Collected data entries:

-- ==== Sys2Proof/Machine/Reel.lean ====
section
/-!
DEFINITION. Sys2Proof/Machine/Reel.lean: the Reel instructions that need no unit outside the tile: ALU and control
(R186), sync objects (R189 to R191), fences (R204 to R206), VCLR (R208), and REEL_CTL (R214, R215).
-/
namespace Sys2Proof
namespace Machine

/-! ### ALU and control (R186) -/

/-- NOP (R186). -/
def execNop (t th : Nat) (f : RFields) (s : State) : Out := reel s t th fun m y => complete m t th 0 f.nd y

/-- ADD (R186): arithmetic wraps modulo 2^64. -/
def execAdd (t th : Nat) (f : RFields) (s : State) : Out := alu s t th f fun a b => a + b

/-- SUB (R186). -/
def execSub (t th : Nat) (f : RFields) (s : State) : Out := alu s t th f fun a b => a - b

/-- AND (R186). -/
def execAnd (t th : Nat) (f : RFields) (s : State) : Out := alu s t th f fun a b => a &&& b

/-- OR (R186). -/
def execOr (t th : Nat) (f : RFields) (s : State) : Out := alu s t th f fun a b => a ||| b

/-- XOR (R186). -/
def execXor (t th : Nat) (f : RFields) (s : State) : Out := alu s t th f fun a b => a ^^^ b

/-- The shift amount op2[5:0] (R186). -/
def shamt (b : Word64) : Nat := b.toNat % 64

/-- SHL (R186). -/
def execShl (t th : Nat) (f : RFields) (s : State) : Out := alu s t th f fun a b => a <<< shamt b

/-- SHR, zero fill (R186). -/
def execShr (t th : Nat) (f : RFields) (s : State) : Out := alu s t th f fun a b => a >>> shamt b

/-- SAR, sign fill (R186). -/
def execSar (t th : Nat) (f : RFields) (s : State) : Out := alu s t th f fun a b => a.sshiftRight (shamt b)

/-- MUL, low 64 bits (R186). -/
def execMul (t th : Nat) (f : RFields) (s : State) : Out := alu s t th f fun a b => a * b

/-- MULHU, high 64 bits of the unsigned product (R186). -/
def execMulhu (t th : Nat) (f : RFields) (s : State) : Out :=
  alu s t th f fun a b => BitVec.ofNat 64 (a.toNat * b.toNat / 2 ^ 64)

/-- DIVU; a divisor of 0 traps 0x05 (R186, R210). -/
def execDivu (t th : Nat) (f : RFields) (s : State) : Out :=
  reel s t th fun m y =>
    if op2 y f = 0 then trapHere m t th y 0x05 0
    else completeSd m t th 28 f y ((y.reg f.sa).udiv (op2 y f))

/-- REMU; a divisor of 0 traps 0x05 (R186, R210). -/
def execRemu (t th : Nat) (f : RFields) (s : State) : Out :=
  reel s t th fun m y =>
    if op2 y f = 0 then trapHere m t th y 0x05 0
    else completeSd m t th 28 f y ((y.reg f.sa).umod (op2 y f))

/-- SLTU (R186). -/
def execSltu (t th : Nat) (f : RFields) (s : State) : Out :=
  alu s t th f fun a b => if ltU a b then 1 else 0

/-- SLT (R186). -/
def execSlt (t th : Nat) (f : RFields) (s : State) : Out :=
  alu s t th f fun a b => if ltS a b then 1 else 0

/-- MINU (R186). -/
def execMinu (t th : Nat) (f : RFields) (s : State) : Out :=
  alu s t th f fun a b => if ltU b a then b else a

/-- MAXU (R186). -/
def execMaxu (t th : Nat) (f : RFields) (s : State) : Out :=
  alu s t th f fun a b => if ltU a b then b else a

/-- LUI: SD := (IMM << 32) or S[SA][31:0] (R186). -/
def execLui (t th : Nat) (f : RFields) (s : State) : Out :=
  reel s t th fun m y => completeSd m t th 28 f y
    (BitVec.ofNat 64 ((f.imm % 2 ^ 32) * 2 ^ 32 + (y.reg f.sa).toNat % 2 ^ 32))

/-- RDTIME FUNC 0: the cycle counter (R179, R186). -/
def execRdtimeCycle (t th : Nat) (f : RFields) (s : State) : Out :=
  reel s t th fun m y => completeSd m t th 0 f y (BitVec.ofNat 64 (getTile m t).cycle)

/-- RDTIME FUNC 1: PAV_NOW; a free-class thread traps 0x0D (R186, R194). -/
def execRdtimePav (t th : Nat) (f : RFields) (s : State) : Out :=
  reel s t th fun m y =>
    if y.locked then completeSd m t th 0 f y (BitVec.ofNat 64 m.pav.tb) else trapHere m t th y 0x0D 0

/-- RDTIME FUNC 2: the tile number (R186). -/
def execRdtimeTile (t th : Nat) (f : RFields) (s : State) : Out :=
  reel s t th fun m y => completeSd m t th 0 f y (BitVec.ofNat 64 t)
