/-- The elements of a block from its header, table and payload, or the failing status (R312, R317). -/
def decodeBlock (b : Bytes) (ty w : Nat) (prev : Array Nat) : Except Nat (List Nat) :=
  let fl := leField b 0 1
  let n := leField b 4 2 * w
  let dyn := fl.testBit 1
  let lens := if dyn then dynLensOf ((b.drop 16).take 24) else staticLens
  let body := (b.drop (if dyn then 40 else 16)).take (leField b 8 4)
  if fl.testBit 0 then .ok ((chunks (elemSize ty) body).map fun x => cdcMap ty (leNat x))
  else if dyn && !dynValid lens then .error 0x13
  else match takeResidues (canonical lens) (cdcBits ty) (n + 1) n (bitsOfBytes body) with
    | some (zs, rest) =>
      if rest.length < 8 && rest.all (!·) then .ok (rebuild ty (fl / 16) w prev zs #[]).toList else .error 0x14
    | none => .error 0x14

/-- What a decompression call has written: the tensor bytes by offset from its base. -/
structure DResult where
  status : Nat := 0
  consumed : Nat := 0
  writes : List (Nat × Bytes) := []
  produced : Nat := 0
  st : CState := {}
deriving DecidableEq, Repr

/-- The blocks of a decompression call (R316): input bytes left, BLOCK_ROWS, the tensor read back through old (mapped
element by its index in the tensor) and what this call has decoded, newest first. fuel bounds the blocks. -/
def decompressBlocks (ty w h c rows cap : Nat) (old : Nat → Nat) : Nat → Bytes → List (Nat × List Nat) → DResult → DResult
  | 0, _, _, r => { r with status := 0x01 }
  | f + 1, inp, done, r =>
    if r.st.last then { r with status := 0x00 }
    else if inp.length < 16 then { r with status := 0x01 }
    else if !blockOk inp ty w h c rows r.st then { r with status := 0x12 }
    else
      let fl := leField inp 0 1
      let total := 16 + (if fl.testBit 1 then 24 else 0) + leField inp 8 4
      let n := leField inp 4 2
      let first := (r.st.plane * h + r.st.row) * w
      if inp.length < total then { r with status := 0x01 }
      else if (first + n * w) * elemSize ty > cap then { r with status := 0x02 }
      else
        let known (i : Nat) : Nat :=
          match done.find? fun d => d.1 ≤ i && i < d.1 + d.2.length with
          | some d => d.2.getD (i - d.1) 0
          | none => old i
        let prev := if r.st.plane = 0 then #[] else ((List.range (n * w)).map fun i => known (first - h * w + i)).toArray
        match decodeBlock (inp.take total) ty w prev with
        | .error e => { r with status := e }
        | .ok es =>
          let bytes := es.flatMap fun x => natLe (elemSize ty) (cdcUnmap ty x)
          let ends := r.st.row + n = h
          decompressBlocks ty w h c rows cap old f (inp.drop total) ((first, es) :: done)
            { r with consumed := r.consumed + total, writes := r.writes ++ [(first * elemSize ty, bytes)],
                     produced := r.produced + bytes.length,
                     st := { r.st with plane := if ends then r.st.plane + 1 else r.st.plane,
                                       row := if ends then 0 else r.st.row + n, last := fl.testBit 3 } }

/-- One decompression call (R316). rows is 0: BLOCK_ROWS of a header an earlier call has read is not known
(assumption log 29). -/
def decompressCall (ty w h c rows cap : Nat) (old : Nat → Nat) (inp : Bytes) (st : CState) : DResult :=
  if st.header then decompressBlocks ty w h c rows cap old (h * c + 1) inp [] { st := st }
  else if inp.length < 32 then { status := 0x01, st := st }
  else if !headerOk inp ty w h c then { status := 0x11, st := st }
  else decompressBlocks ty w h c (leField inp 9 1) cap old (h * c + 1) (inp.drop 32) []
    { st := { st with header := true }, consumed := 32 }

/-- Decompress a whole stream of n bytes into a tensor (R325). -/
def decompressAll (ty w h c : Nat) (inp : Bytes) : DResult :=
  decompressCall ty w h c 0 (w * h * c * elemSize ty) (fun _ => 0) inp {}

end Machine
end Sys2Proof
end

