/-- The gatekeeper and the index pass on a KIND 0 extent (R154, R232 to R236). -/
def gateKind0 (x : StreamRec) (bandRows cap : Nat) (ext : Bytes) : GateRes :=
  let len := ext.length
  let limit := min (x.hdrLimit * 16) len
  let d := (ext.map (·.toNat)).toArray
  if jByte d 0 ≠ 0xFF || jByte d 1 ≠ 0xD8 then .fail 0x01 0
  else
    let ms := headerMarkers d limit limit 2
    match ms.find? fun m => isSof m.1 with
    | none => .fail 0x01 limit
    | some (sof, at_, body) =>
      let bad := ms.find? fun m => !markerOk m.1 || (isSof m.1 && m.2.1 != at_)
      let badProcess := match sofProcess sof with
        | some p => !x.process.testBit p
        | none => true
      match bad, badProcess, frameOf ((sofProcess sof).getD 0) body with
      | some m, true, _ => .fail 0x02 (min m.2.1 at_)
      | some m, false, _ => .fail 0x02 m.2.1
      | none, true, _ => .fail 0x02 at_
      | none, false, none => .fail 0x01 limit
      | none, false, some fr =>
        let precOk := (fr.prec == 8 && x.precision.testBit 0) || (fr.prec == 12 && x.precision.testBit 1 && fr.process != 0)
        let late := ms.find? fun m => m.1 == 0xDD && beField m.2.2 0 2 > x.maxRestart && x.maxRestart != 65535
        if !precOk then .fail 0x03 at_
        else if fr.width > x.maxWidth then .fail 0x10 at_
        else if fr.height > x.maxHeight then .fail 0x11 at_
        else if fr.width < x.minWidth || fr.height < x.minHeight then .fail 0x12 at_
        else if fr.comps.length > x.maxComponents then .fail 0x13 at_
        else match samplingBit fr with
          | none => .fail 0x14 at_
          | some b =>
            if !x.sampling.testBit b then .fail 0x14 at_
            else if fr.width * fr.height * fr.comps.length * (if fr.prec = 8 then 1 else 2) > x.maxDecoded then .fail 0x15 at_
            else match late with
              | some m => .fail 0x17 m.2.1
              | none => .pass (gateRecord (jpegDecode ext x.maxScans) fr bandRows cap b)

/-- The gatekeeper on an extent of len bytes under a stream's limit record (R152, R154, R232). LENGTH above MAX_CODED is checked
before the fetch, not here (R150, R154). -/
def gateExtent (x : StreamRec) (bandRows cap len : Nat) (ext : Bytes) : GateRes :=
  if x.kind = 0 then gateKind0 x bandRows cap ext else gateKind1 x len ext

end Machine
end Sys2Proof
end

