-- ==== Sys2Proof/Machine/Items.lean ====
section
/-!
DEFINITION. Sys2Proof/Machine/Items.lean: dispatches (R195 to R202), the items of every primitive (R224 to R258), and
the quarantine of samples (R152, R155, R156).
-/
namespace Sys2Proof
namespace Machine

/-! ### Slots and quarantine -/

/-- The layout a rank uses. -/
def rankLayout (s : M8) (r : Nat) : Layout := layoutOf (s.job.img.layouts.getD (rankOf s r).layout [])

/-- The slot term (R167). -/
def slotTerm (n r k epoch layout : Nat) (b : Bytes) : Nat :=
  crc64xz (natLe 6 n ++ natLe 2 r ++ natLe 4 k ++ natLe 3 epoch ++ natLe 1 layout ++ b)

/-- The epoch of target step n; 0 outside the job. -/
def epochOf (s : M8) (n : Nat) : Nat := ((locate s n).getD (0, 0)).1

/-- The FILL_BYTE of the job, or of the audited run (R155, R291). -/
def fillByte (s : M8) : Byte :=
  if s.job.audit then BitVec.ofNat 8 (leField s.job.auditRec 2 1) else BitVec.ofNat 8 (odNat s Od.FILL_BYTE)

/-- SLOT_BYTES copies of FILL_BYTE (R155). -/
def fillBytes (s : M8) (r : Nat) : Bytes := List.replicate (rankLayout s r).packedSize (fillByte s)

/-- A packed slot waits to be written; in an audit it goes into the audit result (R160, R293). -/
def addPacked (s : M8) (p : PackedSlot) : M8 :=
  if s.job.audit then
    { s with job := { s.job with auditSlots := (p.slot, p.reason, p.mayVary, p.term, p.data) :: s.job.auditSlots } }
  else { s with job := { s.job with packed := s.job.packed ++ [{ p with id := s.job.nextId }], nextId := s.job.nextId + 1 } }

/-- A quarantine log entry (R156). -/
def quarEntry (s : M8) (tile sample step epoch reason stream offset : Nat) : Bytes :=
  natLe 8 s.clk.now ++ natLe 6 sample ++ natLe 2 s.job.jr.datasetId ++ natLe 6 step ++ natLe 3 epoch ++ natLe 1 reason ++
    natLe 1 tile ++ natLe 1 stream ++ natLe 4 offset

/-- Post a quarantine (R152, R155, R156): counted and logged; under policy 1 the job fails, under policy 0 the sample's
slot of the target step becomes a fill. -/
def postQuarantine (s : M8) (tile sample step epoch reason stream offset : Nat) : M8 :=
  let s := odInc s Od.QUARANTINED
  let log := s.job.quarLog ++ [quarEntry s tile sample step epoch reason stream offset]
  let s := { s with job := { s.job with quarLog := log.drop (log.length - 65536) } }
  if odNat s Od.QUAR_POLICY = 1 && !s.job.audit then failJob s 0x000B step
  else match offsetIn s step sample with
    | none => s
    | some q =>
      let (r, k) := slotOf s.job.jr q
      let b := fillBytes s r
      addPacked s { tile := tile, step := step, rank := r, slot := k, sample := sample, reason := reason,
                    term := slotTerm step r k (epochOf s step) (rankOf s r).layout b, data := b }

/-! ### DISP (R195, R198, R199) -/

/-- Dispatches not yet handed out whole: the entries in use of the 64-entry queue (R179, R196). -/
def Dispatch.queued (d : Dispatch) : Bool := d.next < (descOf d.desc).items || !d.requeued.isEmpty

def dispUsed (x : Tile) : Nat := (x.dispQ.filter Dispatch.queued).length

/-- The CFILL requests of a tile whose source is not yet copied (R322). -/
def openFills (x : Tile) : List Nat :=
  x.reqQ.filterMap fun r => match r.kind with
    | .cfill => some r.id
    | _ => none

/-- The gate record at an address: its length as the record itself gives it (R233, R234). -/
def gateRecLen (s : M8) (t a : Nat) : Nat :=
  match cellRead s t a 64 with
  | .ok b => 64 + leField b 12 2 * (8 + 16 * leField b 7 1)
  | .error _ => 64

/-- Does JPEG_DECODE's IMG agree with its gate record (R237)? -/
def jpegMatches (s : M8) (t : Nat) (d : Desc) : Bool :=
  match cellRead s t d.inAddr 64 with
  | .ok b =>
    let i := d.img 16
    i.w == leField b 0 2 && i.h == leField b 2 2 && i.c == leField b 4 1 && precFits i.ty (leField b 5 1)
  | .error _ => true

/-- The whole check of R199 on the 128 bytes of a descriptor. -/
def dispatchOk (s : M8) (t : Nat) (b : Bytes) : Bool :=
  let d := descOf b
  descOk s.job.img.streams b &&
    extentsOk t d ((s.job.img.streams.getD (d.par 8 1) {}).maxCoded) (gateRecLen s t d.inAddr) &&
    (d.prim != 0x0010 || jpegMatches s t d)

/-- A thread waits for an entry of a full queue; its PC stays (R195, R196). -/
def waitQueue (m : M8) (t th : Nat) (y : Thread) : M8 :=
  setThread m t th { y with tstate := .waitQueue, wait := .queue }

/-- Is a package address in tile SRAM or HBM? -/
def sramOrHbm (p : Nat) : Bool := p < 0x020000000000 || (0x020000000000 ≤ p && p < 0x020040000000)

/-- DISP: reads and checks the descriptor at S[SA] and queues the dispatch (R195, R198, R199). -/
def execDisp (t th : Nat) (f : RFields) (s : State) : Out :=
  reel s t th fun m y =>
    let c := compRef y f
    let a := (y.reg f.sa).toNat
    if !ownCounter m t c then trapHere m t th y (counterCause m t c) c
    else if dispUsed (getTile m t) ≥ 64 then waitQueue m t th y
    else match cellRead m t a 128 with
      | .error e => trapHere m t th y 0x04 e
      | .ok b =>
        let p := (localToPkg t a).getD 0
        if a % 16 ≠ 0 || !sramOrHbm p || !dispatchOk m t b then trapHere m t th y 0x09 a
        else
          let m := modTile m t fun x => { x with
            dispQ := x.dispQ ++ [{ id := x.nextDisp, thread := th, pc := y.pc, addr := p, desc := b, counter := c,
                                   waitFills := openFills x }],
            nextDisp := x.nextDisp + 1 }
          complete m t th 32 f.nd y

/-! ### Items start and finish (R200 to R202) -/

/-- The next item to start: items a retired cell gave back first, then the next item of the first dispatch with items
left, once the fills ahead of it have been copied (R200, R201, R322). Answers the dispatch and the item. -/
def nextItem (x : Tile) : Option (Dispatch × Nat) :=
  match x.dispQ.find? fun d => !d.requeued.isEmpty with
  | some d => some (d, d.requeued.headD 0)
  | none => match x.dispQ.find? fun d => d.next < (descOf d.desc).items with
    | some d => if d.waitFills.all fun i => !(openFills x).contains i then some (d, d.next) else none
    | none => none

/-- Hand an item of a dispatch out. -/
def Dispatch.handOut (d : Dispatch) : Dispatch :=
  if d.requeued.isEmpty then { d with next := d.next + 1 } else { d with requeued := d.requeued.drop 1 }

def putDispatch (x : Tile) (d : Dispatch) : Tile :=
  { x with dispQ := x.dispQ.map fun e => if e.id = d.id then d else e }

/-- SAFE_TEST: the first item to start on T00 meets an injected residue error: a record of MODE 0x01 and REACTION 0, the cell
is not retired (R559). -/
def safeTestItem (s : M8) (t cell : Nat) : M8 :=
  if t = 0 && (getTile s 0).safeTest then
    let (d, s) := drawFree (modTile s 0 fun x => { x with safeTest := false })
    logDetection s 0x01 0 (cell * 256) 0 0xFFFF d
  else s

/-- The next item of a queued dispatch starts on a free cell of the tile (R200). A retired cell runs none (R31). -/
def execDispatchItemStart (t cell : Nat) (s : State) : Out :=
  live s fun m =>
    let x := getTile m t
    if x.st = .running && cell < 16 && !x.retired.testBit cell && !x.cells.has cell then
      match nextItem x with
      | some (d, i) =>
        let x := putDispatch x d.handOut
        safeTestItem (setTile m t { x with cells := x.cells.put cell { disp := d.id, item := i } }) t cell
      | none => m
    else m

/-- Write the three planes of RANGE_PROJ from the winners (R252); the scratch is left with free values. -/
def rangePlanes (s : M8) (t : Nat) (d : Desc) (keys : Sparse (Nat × Nat)) : M8 :=
  let az := d.par 12 2
  let rows := d.par 14 2
  let at_ (p y x : Nat) : Nat := d.outAddr + p * d.par 28 4 + y * d.par 24 4 + 2 * x
  let val (p i : Nat) : Nat := match keys.find i with
    | some (k, pl) => if p = 0 then k / 2 ^ 32 else if p = 1 then pl % 256 else pl / 256
    | none => 0
  let s := (List.range 3).foldl (fun s p => (List.range rows).foldl (fun s y =>
    cellWrite s t (at_ p y 0) ((List.range az).flatMap fun x => natLe 2 (val p (y * az + x)))) s) s
  let n := 8 * rows * az
  (List.range n).foldl (fun s i =>
    let (v, s) := drawFree s
    cellWrite s t (d.par 36 8 + i) (natLe 1 v)) s

/-- The tap of an audit captures the output of the tapped dispatch as it completes (R295). -/
def auditTap (s : M8) (t : Nat) (d : Dispatch) : M8 :=
  match s.job.tap with
  | some (tt, addr, len) =>
    if s.job.audit && tt = t && addr = d.addr then
      match localToPkg t (descOf d.desc).outAddr with
      | some p => { s with job := { s.job with tapOut := readMemOnes s p len } }
      | none => s
    else s
  | none => s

## What you have to do
Would you repeat the lines from the one containing "safeTestItem (setTile m" through the end of the data, exactly, with nothing before or after them?

## Your response
        safeTestItem (setTile m t { x with cells := x.cells.put cell { disp := d.id, item := i } }) t cell
      | none => m
    else m

/-- Write the three planes of RANGE_PROJ from the winners (R252); the scratch is left with free values. -/
def rangePlanes (s : M8) (t : Nat) (d : Desc) (keys : Sparse (Nat × Nat)) : M8 :=
  let az := d.par 12 2
  let rows := d.par 14 2
  let at_ (p y x : Nat) : Nat := d.outAddr + p * d.par 28 4 + y * d.par 24 4 + 2 * x
  let val (p i : Nat) : Nat := match keys.find i with
    | some (k, pl) => if p = 0 then k / 2 ^ 32 else if p = 1 then pl % 256 else pl / 256
    | none => 0
  let s := (List.range 3).foldl (fun s p => (List.range rows).foldl (fun s y =>
    cellWrite s t (at_ p y 0) ((List.range az).flatMap fun x => natLe 2 (val p (y * az + x)))) s) s
  let n := 8 * rows * az
  (List.range n).foldl (fun s i =>
    let (v, s) := drawFree s
    cellWrite s t (d.par 36 8 + i) (natLe 1 v)) s

/-- The tap of an audit captures the output of the tapped dispatch as it completes (R295). -/
def auditTap (s : M8) (t : Nat) (d : Dispatch) : M8 :=
  match s.job.tap with
  | some (tt, addr, len) =>
    if s.job.audit && tt = t && addr = d.addr then
      match localToPkg t (descOf d.desc).outAddr with
      | some p => { s with job := { s.job with tapOut := readMemOnes s p len } }
      | none => s
    else s
  | none => s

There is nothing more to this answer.